Posted by Matt Postiff September 14, 2007 under Interpretation 

One of the tensions with my "no polygamy" stance is how to understand the Old Testament, where polygamy abounded. It is first mentioned in Gen. 4:19 where Lamech took for himself two wives. We see many men, including Abraham and Jacob, with multiple wives. Kings David and Solomon had a huge number of wives.

It should be noted first that God never specifically commands men to take multiple wives; rather, the teaching from the time of Adam is one man, one woman, and one flesh (Gen. 2:23-24). Second, it is obvious that God allowed polygamy, and that, good or bad, it accomplished certain things like allowing prominent men to have many children more quickly than they would have been able to have with one wife. It also resulted in intra-family rivalries (e.g. 1 Sam. 1:6). Third, though Exodus 21:7-11 regulates polygamy, this does not necessarily endorse it. Similar regulations were given to regulate or curb the sin of divorce (Deut. 24:1-4) but this did not change God's desire for marriage (Matt. 19:6). Fourth, God's allowance of David to have Saul's wives is simply that--an allowance which indicated a complete transfer of the kingdom rule to David (2 Sam. 12:8). In the midst of the rebuke given by God through Nathan, God is saying that He gave David everything he could ask for and then some, and then David was still not satisfied and wanted yet another wife from a man who only had one! Here is a clear-cut case when taking another wife was done so in adultery.

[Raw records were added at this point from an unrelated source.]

-- ==== Sys2Proof/Machine/Step.lean ====
section
/-! DEFINITION. The step: the command at the front of the queue runs on the state with the rest of the queue; on an
empty queue both parts' time advances (log entry 2). -/

namespace Sys2Proof.Machine

/-- One nanosecond of the local clock passes: fleet time runs at the corrected rate (R22, R38). -/
def Part.idle (p : Part) : Part := { p with now := ((p.now : Int) + 2 ^ 56 + p.servo.rate * 2 ^ 16).toNat }

/-- The machine with no command waiting. -/
def State.idle (s : State) : State :=
  { s with agg := { s.agg with p := s.agg.p.idle }, ulg := { s.ulg with p := s.ulg.p.idle } }

/-- One step. -/
def step (s : State) : Host.Outcome State Fault Refusal :=
  match s.pending with
  | [] => .next s.idle
  | c :: rest => exec c { s with pending := rest }

/-- The state with a command put at the front of its queue. -/
def State.withFront (s : State) (c : Instr) : State := { s with pending := c :: s.pending }

/-- The command that a word spells by the table's bits in front of the queue; the table gives no row bits, so no word
spells one (log entry 3). -/
def State.withFetchWord (s : State) (nbits w : Nat) : State :=
  match decodeTableWord nbits w with
  | some c => s.withFront c
  | none => s

end Sys2Proof.Machine
end

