-- ==== Sys2Proof/Certificates/Slice0/Obligations.lean ====
section
/-! DEFINITION. The statements for the provers. A completion statement says for which states a command has its own
effect, that the machine answers a next state there, what that state holds and what it leaves alone. -/

open Sys2Proof Sys2Proof.Machine

/-! ### Fleet time (01) -/

/-- R55: TIME_SEC_READ and ULG_TIME_SEC_READ capture the seconds, nanoseconds and fraction of one instant, and change
nothing else. -/
def Obligations.TimeReadCapturesOneInstant : Prop := ∀ s : State,
  (∃ t, exec .timeSecRead s = .next t ∧
    t = { s with agg := { s.agg with p := t.agg.p, rdata := s.agg.p.nowSec % 2 ^ 48 } } ∧
    t.agg.reg TIME_SUBSEC_NS = s.agg.p.nowNs % 10 ^ 9 ∧ t.agg.reg TIME_SUBSEC_FRAC = s.agg.p.nowQ % 2 ^ 16 ∧
    s.agg.p.onlyRegs t.agg.p [TIME_SUBSEC_NS, TIME_SUBSEC_FRAC]) ∧
  (∃ t, exec .ulgTimeSecRead s = .next t ∧
    t = { s with ulg := { s.ulg with p := t.ulg.p, rdata := s.ulg.p.nowSec % 2 ^ 48, rerr := false } } ∧
    t.ulg.reg ULG_TIME_SUBSEC_NS = s.ulg.p.nowNs % 10 ^ 9 ∧ t.ulg.reg ULG_TIME_SUBSEC_FRAC = s.ulg.p.nowQ % 2 ^ 16 ∧
    s.ulg.p.onlyRegs t.ulg.p [ULG_TIME_SUBSEC_NS, ULG_TIME_SUBSEC_FRAC])

/-- PTP messages of the configured domain on an enabled port (R27 to R31, R407): policed by the meter of group TIME, a SYNC and
its FOLLOW_UP complete an exchange whose offset is t2 − t1 − delay, DELAY_RESP gives the delay, DELAY_REQ takes its place in
queue TIME, ANNOUNCE and its timeout set the port's master, and a dropped message is counted. The Uligo and the queue are
left alone. Where the spec is open, the clauses rest on the model's reading (log entries 4 and 9). -/
def Obligations.PtpMessagesHaveTheirEffect : Prop := ∀ (s : State) (port : Fin 12) (m : PtpMsg) (d : AnnounceData),
  (s.agg.accepts port 0 m.rx = true →
    (ptpEnabled s.agg port = true → ptpOurs s.agg m = true → -7 ≤ m.logInterval → m.logInterval ≤ -3 →
      (s.agg.time.ptp.get port).master.isSome = true →
      (m.twoStep = false → ∃ t, exec (.ptpSync port m) s = .next t ∧ t.ulg = s.ulg ∧ t.pending = s.pending ∧
        (t.agg.time.ptp.get port).offset =
          some (ptpIngress s.agg port - m.correction - m.stamp - (s.agg.time.ptp.get port).delay) ∧
        ∀ q : Nat, q ≠ port → t.agg.time.ptp.get q = s.agg.time.ptp.get q) ∧
      (m.twoStep = true → ∃ t, exec (.ptpSync port m) s = .next t ∧
        t = { s with agg := { s.agg.policed port 0 m.rx with time := t.agg.time } } ∧
        (t.agg.time.ptp.get port).twoStep = some (m.seqId, ptpIngress s.agg port - m.correction, 0))) ∧
    (∀ t2 x, ptpEnabled s.agg port = true → ptpOurs s.agg m = true →
      (s.agg.time.ptp.get port).twoStep = some (m.seqId, t2, x) →
      ∃ t, exec (.followUp port m) s = .next t ∧ t.ulg = s.ulg ∧ t.pending = s.pending ∧
        (t.agg.time.ptp.get port).offset = some (t2 - m.correction - m.stamp - (s.agg.time.ptp.get port).delay) ∧
        (t.agg.time.ptp.get port).twoStep = none) ∧
    (∀ t3 t1 t2, ptpEnabled s.agg port = true → ptpOurs s.agg m = true → m.mine = true →
      (s.agg.time.ptp.get port).req = some (m.seqId, t3) → (s.agg.time.ptp.get port).sync = some (t1, t2) →
      ∃ t, exec (.delayResp port m) s = .next t ∧
        t = { s with agg := { s.agg.policed port 0 m.rx with time := t.agg.time } } ∧
        (t.agg.time.ptp.get port).delay = ((t2 - t1) + (m.stamp - m.correction - t3)) / 2 ∧
        (t.agg.time.ptp.get port).req = none ∧ (t.agg.time.ptp.get port).measured = true) ∧
    (ptpEnabled s.agg port = true → ptpOurs s.agg m = true → ∃ t, exec (.announce port m d) s = .next t ∧
      t = { s with agg := { s.agg.policed port 0 m.rx with p := t.agg.p, time := t.agg.time } } ∧
      (t.agg.time.ptp.get port).master = some d)) ∧
  (s.agg.accepts port 0 m.rx = false → ∀ c, c ∈ [Instr.ptpSync port m, .followUp port m, .delayResp port m, .announce port m d] →
    exec c s = .next { s with agg := s.agg.policed port 0 m.rx }) ∧
  (ptpEnabled s.agg port = true → s.agg.safe = false → ∃ t, exec (.delayReq port) s = .next t ∧
    t = { s with agg := { s.agg with p := t.agg.p, time := t.agg.time, fab := t.agg.fab } } ∧
    s.agg.offered t.agg (.delayReq port (s.agg.time.ptp.get port).nextReq) ∧
    t.agg.time.ptp.get port =
      { s.agg.time.ptp.get port with nextReq := ((s.agg.time.ptp.get port).nextReq + 1) % 65536 }) ∧
  (∃ t, exec (.announceReceiptTimeout port) s = .next t ∧
    t = { s with agg := { s.agg with p := t.agg.p, time := t.agg.time } } ∧
    (t.agg.time.ptp.get port).master = none ∧ (t.agg.time.ptp.get port).offset = none) ∧
  (∀ why rx, s.agg.accepts port 0 rx = true → ∃ t, exec (.ptpMessageDropped port why rx) s = .next t ∧
    t = { s with agg := { s.agg.policed port 0 rx with p := t.agg.p } } ∧
    t.agg.reg TIME_ERR_COUNT_DROP = min (s.agg.reg TIME_ERR_COUNT_DROP + 1) (2 ^ 32 - 1) ∧
    (if why = .malformed then (s.agg.policed port 0 rx).p.onlyEvents t.agg.p [TIME_ERR_COUNT_DROP, TIME_EVENT_PTP_BAD] [0x0106]
     else (s.agg.policed port 0 rx).p.onlyRegs t.agg.p [TIME_ERR_COUNT_DROP]))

There is another problem with respect to the Levirate marriage institution which was used for the propagation of the family name and inheritance rights (Deut 25:5-10). The brother of the deceased could do the levirate marriage or not. Presumably if he were already married, then he would have two wives after taking his deceased brother's widow as his own. Fortunately for my position, we are not under the Mosaic Law today so I don't have to worry about this case in the present day as if it were legally sanctioned by God. But it is a legitimate tension in that God gave this as part of the Law and so in some sense endorsed it. I'm willing to live with that tension for now until I have time to think it through more fully. In western cultures, this is not a problem because polygamy is outlawed anyway. In other cultures where polygamy is legal, we should explore why is it used. Is it done for religious or pragmatic reasons? Is it tied to certain religious beliefs, as in Islam? Or is it related to the culture's view of inheritance, property transfer, and sustaining the family name? Or is it simply a way for men to indulge their sinful desires?

All of that may be somewhat less than perfectly satisfying, but I am trying to deal honestly with the Biblical text. What we can say without any doubt, gentlemen, is that God wants you to love your wife as yourself and enjoy her as the gift from God that she is. Solomon might say, "My son, keep my words. Don't look elsewhere to satisfy your desire for love."